On this day − January 11, 2015 – of Sir John A. Macdonald’s 200th birthday anniversary I want to offer something special, something that may be remembered for the truth that Canada is.
The Algonquin of Ontario offer
After more than two decades since the Algonquin land claim was first accepted in 1991/2 as valid by the provincial and federal governments, it finally happened: the Algonquin of Ontario (AOO) agreement-in-principle (AIP), also known as a settlement offer, was finally tabled. The Algonquin Anishinaabeg are entitled to a pitiful 1.3% of our traditional territory, which amounts to 117,000 acres and a measly $300 million one-time buyout. Keep in mind here that the Department of Justice’s budget for 2014-15 is $662 million.
I can’t and won’t read the AOO AIP. Reading policy, legislation, and legalese is not one of my gifts. There is no point in reading the details anyway. Let’s face it, it is only gaining access to land and resource rights that will lead to the emancipation of the Algonquin Anishinaabeg. I know many Algonquin people who have been, and some remain, both homeless and hungry. I also know many Algonquin Anishinaabe who have suffered, and continue to suffer, from the loss of their cultural meaning field. You can be sure that 1.3% of our traditional land base and $300 million is not going to resolve this suffering and make it go away.

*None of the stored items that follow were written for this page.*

/-- FEED_OVERVOLT: above 32.0 V for 50 µs, the feed is disconnected (R95). -/
def execFeedOvervolt (f : Fin 2) (mv forUs : Nat) (s : State) : Answer :=
  let s := s.start
  .next (if s.pd .aon && decide (32000 < mv ∧ 50 ≤ forUs) && !(s.feed f).disconnected then
      (s.setFeed f { valid := false, disconnected := true } mv).event 0x0203 f mv
    else s)

/-- FEED_RECONNECT: below 31.0 V for 100 ms, the feed is connected again; above 18.5 V it counts as present (R95).
(DEDUCED, log entry 38.) -/
def execFeedReconnect (f : Fin 2) (mv forUs : Nat) (s : State) : Answer :=
  let s := s.start
  .next (if s.pd .aon && decide (mv < 31000 ∧ 100000 ≤ forUs) && (s.feed f).disconnected then
      let s := s.setFeed f { valid := false } mv
      if 18500 < mv then s.feedPresent f mv else s
    else s)

/-! ### The holdup bank (R97 to R99, R107) -/

/-- BANK_MEASURE: BANK_OK at 36 V and 1.8 mF; the charger draws until 40 V (R97, R98). -/
def execBankMeasure (mv capUf : Nat) (s : State) : Answer :=
  let s := s.start
  .next (if s.pd .aon then
      let s := (((s.setN Oid.BANK_MV mv).setN Oid.BANK_CAP capUf).setFlag Oid.BANK_OK (decide (36000 ≤ mv ∧ 1800 ≤ capUf)))
      let s := { s with pow := { s.pow with charging := (s.pow.feedA.valid || s.pow.feedB.valid) && decide (mv < 40000) } }
      if capUf < 1800 then s.event 0x0220 mv capUf else s
    else s)

/-- BANK_OK_TIMEOUT: not ready 2 s after t0 of SPRING, start-up continues (R107). -/
def execBankOkTimeout (s : State) : Answer :=
  let s := s.start
  .next (if s.pow.springOn && !s.pow.bankGiveUp && !s.flag Oid.BANK_OK && s.nat Oid.SPRING_STEP == 11 then
      let s := s.reach (s.pow.springT0 + sec 2)
      { s with pow := { s.pow with bankGiveUp := true } }.event 0x0220 (s.nat Oid.BANK_MV) (s.nat Oid.BANK_CAP)
    else s)

/-! ### AUTUMN (R101 to R104) -/

/-- Supply fail: steps 2 and 3 of the table AUTUMN sequence. PD-MET stays on to finish the sample in progress (R101, R572). -/
def State.autumnStart (s : State) : State :=
  let s := { s with pow := { s.pow with feedA := { s.pow.feedA with valid := false }, feedB := { s.pow.feedB with valid := false } } }
  let s := if s.tw.activeOut then s.release 3 else s
  let s := s.eventAon 0x0210 (s.nat Oid.BANK_MV)
  let s := { s with
    pow := { s.pow with
      autumn := .running, autumnAt := s.clk, charging := false, springOn := false, lpddr := false, awake := 0, inService := 0, puOn := 0
      sampled := 0 }
    tw := { s.tw with activeOut := false } }
  let s := ((s.setN Oid.PD_STATE (s.nat Oid.PD_STATE &&& 0x423)).setN Oid.CK_GOOD (s.nat Oid.CK_GOOD &&& 0x423)).setN Oid.APP_CORES_ON 0
  (s.setN Oid.DL_ON 0).setAllSwitches

/-- SUPPLY_FAIL: both feeds below 17.0 V for 20 µs, whether or not either still counted as present (R95, R101). (DEDUCED, log entry 38.) -/
def execSupplyFail (mvA mvB forUs : Nat) (s : State) : Answer :=
  let s := s.start
  .next (if s.pd .aon && decide (mvA < 17000 ∧ mvB < 17000 ∧ 20 ≤ forUs) && s.pow.autumn == .none
            && (s.pow.feedA.valid || s.pow.feedB.valid || s.pow.springOn || s.nat Oid.PD_STATE != 1) then
      ((s.setN Oid.FEED_A_MV mvA).setN Oid.FEED_B_MV mvB).autumnStart
    else s)

/-- Step 4, 130 µs after the supply fail: the shadow is stable, PD-MET is switched off, and the save begins, of the words that pass their
check (R101, R113). -/
def State.autumnSave (s : State) : State :=
  let s := s.reach (s.pow.autumnAt + us 130)
  let s := if s.met.stopped.isSome then s else s.energyStop 3
  let s := s.save 1 s.met.shadowBad false
  ((s.setN Oid.PD_STATE (s.nat Oid.PD_STATE &&& 0x403)).setN Oid.CK_GOOD (s.nat Oid.CK_GOOD &&& 0x403)).setN Oid.MI_ON 0

/-- SRAM, MRAM and PD-SLA are switched off; a freeze ends with them; a feed that is valid by then is the source SUPPLY_RETURN (R101, R103,
R114). (DEDUCED, log entry 143.) -/
def State.autumnEnd (s : State) : State :=
  let s := if s.mode = .frozen then { s with mode := .boot, frz := { s.frz with selfRefresh := false, clocksStopped := false, waiting := false } } else s
  let s := ((s.setN Oid.PD_STATE (s.nat Oid.PD_STATE &&& 1)).setN Oid.CK_GOOD (s.nat Oid.CK_GOOD &&& 1)).setAllSwitches
  if s.pow.feedA.valid || s.pow.feedB.valid then { s with pow := { s.pow with autumn := .none } }.assertSource 1
  else { s with pow := { s.pow with autumn := .done } }

/-- AUTUMN_DONE: the shadow and the pending records are in MRAM, the slot set is closed (R101). -/
def execAutumnDone (durUs : Nat) (s : State) : Answer :=
  let s := s.start
  .next (if s.pow.autumn = .running then
      let s := s.autumnSave
      let n := s.met.lastNum
      let s := match s.met.slots.find (n % 8) with
        | some x => { s with met := { s.met with slots := s.met.slots.ins (n % 8) { x with closed := true, crcGood := true } } }
        | none => s
      let s := (s.setN Oid.SAVE_NUMBER n).flushRecords.eventAon 0x0211 durUs (n % 8)
      s.autumnEnd
    else s)

/-- AUTUMN_INCOMPLETE: the bank fell below 12 V; the slot set stays open, and the records not written are lost (R102). -/
def execAutumnIncomplete (words : Nat) (s : State) : Answer :=
  let s := s.start
  .next (if s.pow.autumn = .running then
      let s := s.autumnSave
      { s with pow := { s.pow with openSet := some (s.met.lastNum % 8, words) } }.losePending.autumnEnd
    else s)

/-! ### SPRING (R105 to R107) -/

/-- The time of a SPRING step after t0, ms; of step 6 its first group (R105). -/
def springMs (step : Nat) : Nat := [0, 0, 5, 10, 12, 50, 60, 90, 95, 100, 110, 120].getD step 0

/-- The position units of configured cars, as puOn (R79). -/
def State.puWanted (s : State) : BitVec 12 :=
  (List.range 12).foldl (fun v n => if s.carConfigured n then v ||| BitVec.twoPow 12 n else v) 0

/-- A metering island has a configured channel (R79). -/
def State.islandWanted (s : State) (i : Nat) : Bool := (List.range 12).any (fun k => s.get (Oid.CH_SENSOR (12 * i + k)) != 0)

/-- Cores 4 g to 4 g + 3 are switched on (R81, R105). -/
def State.coresOn (s : State) (g : Nat) : State :=
  let m : BitVec 16 := 0xF <<< (4 * g)
  let s := (List.range 4).foldl (fun s c => { s with pow := { s.pow with coreWork := s.pow.coreWork.put 0 (4 * g + c) s.clk } }) s
  let s := { s with pow := { s.pow with awake := s.pow.awake ||| m, inService := s.pow.inService ||| m } }
  (s.setN Oid.APP_CORES_ON s.pow.awake.toNat).domainOn .app

/-- The die is at least 10 K below the thermal limit (R106, R675). -/
def State.coolEnough (s : State) : Bool := decide (s.get Oid.DIE_TEMP ≤ 950)

/-- A group is held back and recorded (R106). (DEDUCED, log entry 39.) -/
def State.heatWait (s : State) (g : Nat) : State :=
  { s with pow := { s.pow with heldGroups := s.pow.heldGroups ||| BitVec.twoPow 4 g, retryAt := s.clk } }.event 0x0230 g (par (s.get Oid.DIE_TEMP))

/-- The S-pair starts from the boot bank, or from the other one (R134, R636). -/
def State.bootBank (s : State) : State :=
  let b := s.mem.bootBank
  if s.mem.bankOk.getLsbD b then s.setN Oid.FW_BANK b
  else if s.mem.bankOk.getLsbD (1 - b) then
    ({ s with mem := { s.mem with bootBank := 1 - b } }.setN Oid.FW_BANK (1 - b)).event 0x0108 b 0
  else ({ s with rst := { s.rst with bootFail := true } }.event 0x0108 b 1).reportHealth

/-- A step is complete. (DEDUCED, log entry 40.) -/
def State.springDone (s : State) (step : Nat) : State := { s with pow := { s.pow with springSub := 0 } }.setN Oid.SPRING_STEP step

/-- A domain's step: skipped where the reach kept it, but for LPDDR5 after WARM, else taken once the account allows it; PD-SLA is off for at
least 100 ms in a COLD reset (R105, R112). (DEDUCED, log entry 40.) -/
def State.springDomain (s : State) (step : Nat) (d : Domain) : State :=
  if s.pd d then (if d = .mem ∧ !s.pow.lpddr then { s with pow := { s.pow with lpddr := true } } else s).springDone step
  else if !s.fitsUnits d 1 then s
  else
    let s := match d, s.pow.slaOffAt with
      | .sla, some t => { s.reach (t + ms 100) with pow := { (s.reach (t + ms 100)).pow with slaOffAt := none } }
      | _, _ => s
    let s := s.domainOn d
    let s := match d with
      | .sla => s.setN Oid.SLA_STATE 1
      | .mem => { s with pow := { s.pow with lpddr := true } }
      | .safe => s.bootBank
      | .pos => { s with pow := { s.pow with puOn := s.puWanted } }
      | _ => s
    s.springDone step

/-- Step 6: the next group, unless heat holds it back or the account makes it wait (R105, R106). -/
def State.springCores (s : State) : State :=
  let g := s.pow.springSub + 1
  if !s.coolEnough then
    let s := s.heatWait g
    if g = 3 then s.springDone 6 else { s with pow := { s.pow with springSub := g } }
  else if !s.fitsUnits .app 4 then s
  else
    let s := s.coresOn g
    if g = 3 then s.springDone 6 else { s with pow := { s.pow with springSub := g } }

/-- Step 13: the energy registers are restored, then the configured islands come up one at a time (R105, R107, R502). -/
def State.springIslands (s : State) : State :=
  let s := if s.pd .met then s else (s.energyRestart (!s.rst.seen.getLsbD 0)).domainOn .met
  match (List.range 4).find? (fun i => decide (s.pow.springSub ≤ i) && s.islandWanted i && !s.bit Oid.MI_ON i) with
  | none => s.springDone 13
  | some i =>
    if !s.fitsUnits .met 1 then s
    else
      let s := if s.nat Oid.MI_ON = 0 then s else s.reach (s.pow.subAt + ms 10)
      ({ s with pow := { s.pow with springSub := i + 1, subAt := s.clk } }.setBit Oid.MI_ON i true).islandStart i

/-- Step 14: the configured door channels come up one at a time, each once the handshake before it has ended (R105, R107). -/
def State.springDoors (s : State) : State :=
  let s := s.domainOn .dl
  if s.pow.springSub ≠ 0 ∧ (s.door (s.pow.springSub - 1)).hs ≠ 0 then s
  else
    match (List.range 24).find? (fun k => decide (s.pow.springSub ≤ k) && s.flag (Oid.DOOR_ENABLE k)) with
    | none => { s with pow := { s.pow with springOn := false } }.springDone 14
    | some k =>
      if !s.fitsUnits .dl 1 then s
      else
        let s := { s with pow := { s.pow with springSub := k + 1 } }.setBit Oid.DL_ON k true
        if s.doorUp k then s.handshake k else s

/-- PD-TWIN stays off where the configuration declares a single module (R79). -/
def State.springTwin (s : State) : State := if s.nat Oid.TW_MODE = 0 then s.springDone 11 else s.springDomain 11 .twin

/-- The next step of SPRING, at its time (R105). -/
def State.springStep (s : State) : State :=
  let n := s.nat Oid.SPRING_STEP + 1
  if !s.pow.springOn || s.rst.inReset || s.mode == .frozen || s.rst.strapFault || s.rst.bootFail then s
  else
    let s := s.reach (s.pow.springT0 + ms (springMs n + (if n = 6 then 10 * s.pow.springSub else 0)))
    match n with
    | 1 => { s with pow := { s.pow with charging := decide (s.nat Oid.BANK_MV < 40000) && (s.pow.feedA.valid || s.pow.feedB.valid) } }.springDone 1
    | 2 => s.springDomain 2 .sla
    | 3 => s.springDomain 3 .mem
    | 4 => s.springDomain 4 .safe
    | 5 => if s.fitsUnits .app 4 then (s.coresOn 0).springDone 5 else s
    | 6 => s.springCores
    | 7 => s.springDomain 7 .ce
    | 8 => s.springDomain 8 .pos
    | 9 => s.springDomain 9 .net
    | 10 => s.springDomain 10 .bus
    | 11 => s.springTwin
    | 12 => if s.flag Oid.BANK_OK || s.pow.bankGiveUp then s.springDone 12 else s
    | 13 => s.springIslands
    | 14 => s.springDoors
    | _ => s

/-- CORE_GROUP_RETRY: every 1 s the lowest group held back is tried again (R106). (DEDUCED, log entry 39.) -/
def execCoreGroupRetry (s : State) : Answer :=
  let s := s.start
  .next (match [1, 2, 3].find? (fun g => s.pow.heldGroups.getLsbD g) with
    | none => s
    | some g =>
      if !s.up .app then s
      else
        let s := s.reach (s.pow.retryAt + sec 1)
        if !s.coolEnough then s.heatWait g
        else if s.pow.springOn && !s.fitsUnits .app 4 then s
        else
          let s := { s with pow := { s.pow with heldGroups := s.pow.heldGroups &&& ~~~ BitVec.twoPow 4 g, retryAt := s.clk } }
          (s.coresOn g).grow 0x20)

/-! ### Sleep of application cores (R81 to R83) -/

/-- CORE_SLEEP: a core without work for APP_SLEEP_DELAY is gated, while more than APP_MIN_AWAKE are awake (R81). -/
def execCoreSleep (core : Fin 16) (s : State) : Answer :=
  let s := s.start
  .next (if s.up .app && s.pow.awake.getLsbD core && decide (s.nat Oid.APP_MIN_AWAKE < popCount s.pow.awake.toNat 16) then
      let s := s.reach (Tbl.get 0 s.pow.coreWork core + us (s.nat Oid.APP_SLEEP_DELAY))
      let s := { s with pow := { s.pow with awake := s.pow.awake &&& ~~~ BitVec.twoPow 16 core } }
      s.setN Oid.APP_CORES_ON s.pow.awake.toNat
    else s)

/-- Sleeping cores in service wake, lowest first, until APP_MIN_AWAKE are awake (R81). (DESIGN CHOICE, log entry 144.) -/
def State.keepAwake (s : State) : State :=
  (List.range 16).foldl (fun s c =>
    if s.pow.inService.getLsbD c && !s.pow.awake.getLsbD c && decide (popCount s.pow.awake.toNat 16 < s.nat Oid.APP_MIN_AWAKE) then
      let s := { s with pow := { s.pow with awake := s.pow.awake ||| BitVec.twoPow 16 c, coreWork := s.pow.coreWork.put 0 c s.clk } }
      s.setN Oid.APP_CORES_ON s.pow.awake.toNat
    else s) s

/-- CORE_WAKE: a wake event; the core runs within 40 µs (R82). -/
def execCoreWake (core : Fin 16) (_ : WakeEvent) (s : State) : Answer :=
  let s := s.start
  .next (if s.up .app && s.pow.inService.getLsbD core then
      let s := { s with pow := { s.pow with awake := s.pow.awake ||| BitVec.twoPow 16 core, coreWork := s.pow.coreWork.put 0 core s.clk } }
      s.setN Oid.APP_CORES_ON s.pow.awake.toNat
    else s)

/-! ### Clocks (R87 to R90, R125, R126) -/

/-- The control engine restarts: every enabled loop is OPEN (R105, R112). -/
def State.loopsRestart (s : State) : State :=
  (s.loops.map (·.1)).foldl (fun s key => s.openLoop (key % 4) (key / 4)) s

Harper, Taiaiake, Ladner, Diabo, and Palmater
I am not alone in making this argument about the role of land and resources in Indigenous people’s ability to live a mino-pimadiziwin (good life). Elijah Harper, Alfred Taiaiake, Keria Ladner, Russell Diabo, and Pam Palmater, have argued this as well. We make this argument as we know it is only through land and resources that we will be able to set up meaningful institutions that are rooted in and emerge from our worldview.
Honouring Indigenous Rights has Broader Implications
It is no mystery that western cultural structures don’t work for us – and for that matter the rest of the natural world such as the water, the trees, the fish, and the birds included. I really need to add here that it should also be clear to everyone by now that the current economic model which lacks a moral code is inadequate for all people: heterosexual able-bodied white men included. Let’s face it, trees clean the air we breathe, and money is simply not nutritious. Yet, for some reason many people continue to think through an “us versus them”, meaning the Indians against the settler Canadians, cognitive model, and in this way they become complicit in their own domination.
A Land Claims is Not a Class Action
Unfortunately some people, Algonquin Anishinaabeg included, actually view the land claims process as analogous to a class action suit against a corporation such as Loblaws, where a final settlement is all that is required. Actually, these people have been encouraged to think of it through this line of pitiful reasoning. Through this, many people are inclined to think that $300 million is a good deal. Sir John A. Mcdonald, my parents and their children as all Algonquin Anishinaabeg deserve so much more.
To get a better handle on whether this is a good settlement offer one has to ask, as I have, “how does $300 million compare to the dollar amount of resources that have come out of Indigenous land?” Further, I have tossed these numbers around before and some people may be inclined to argue they are old and require updating, but who has the time? In the Indigenous knowledge tradition repetition is valued as an important and significant way of knowing.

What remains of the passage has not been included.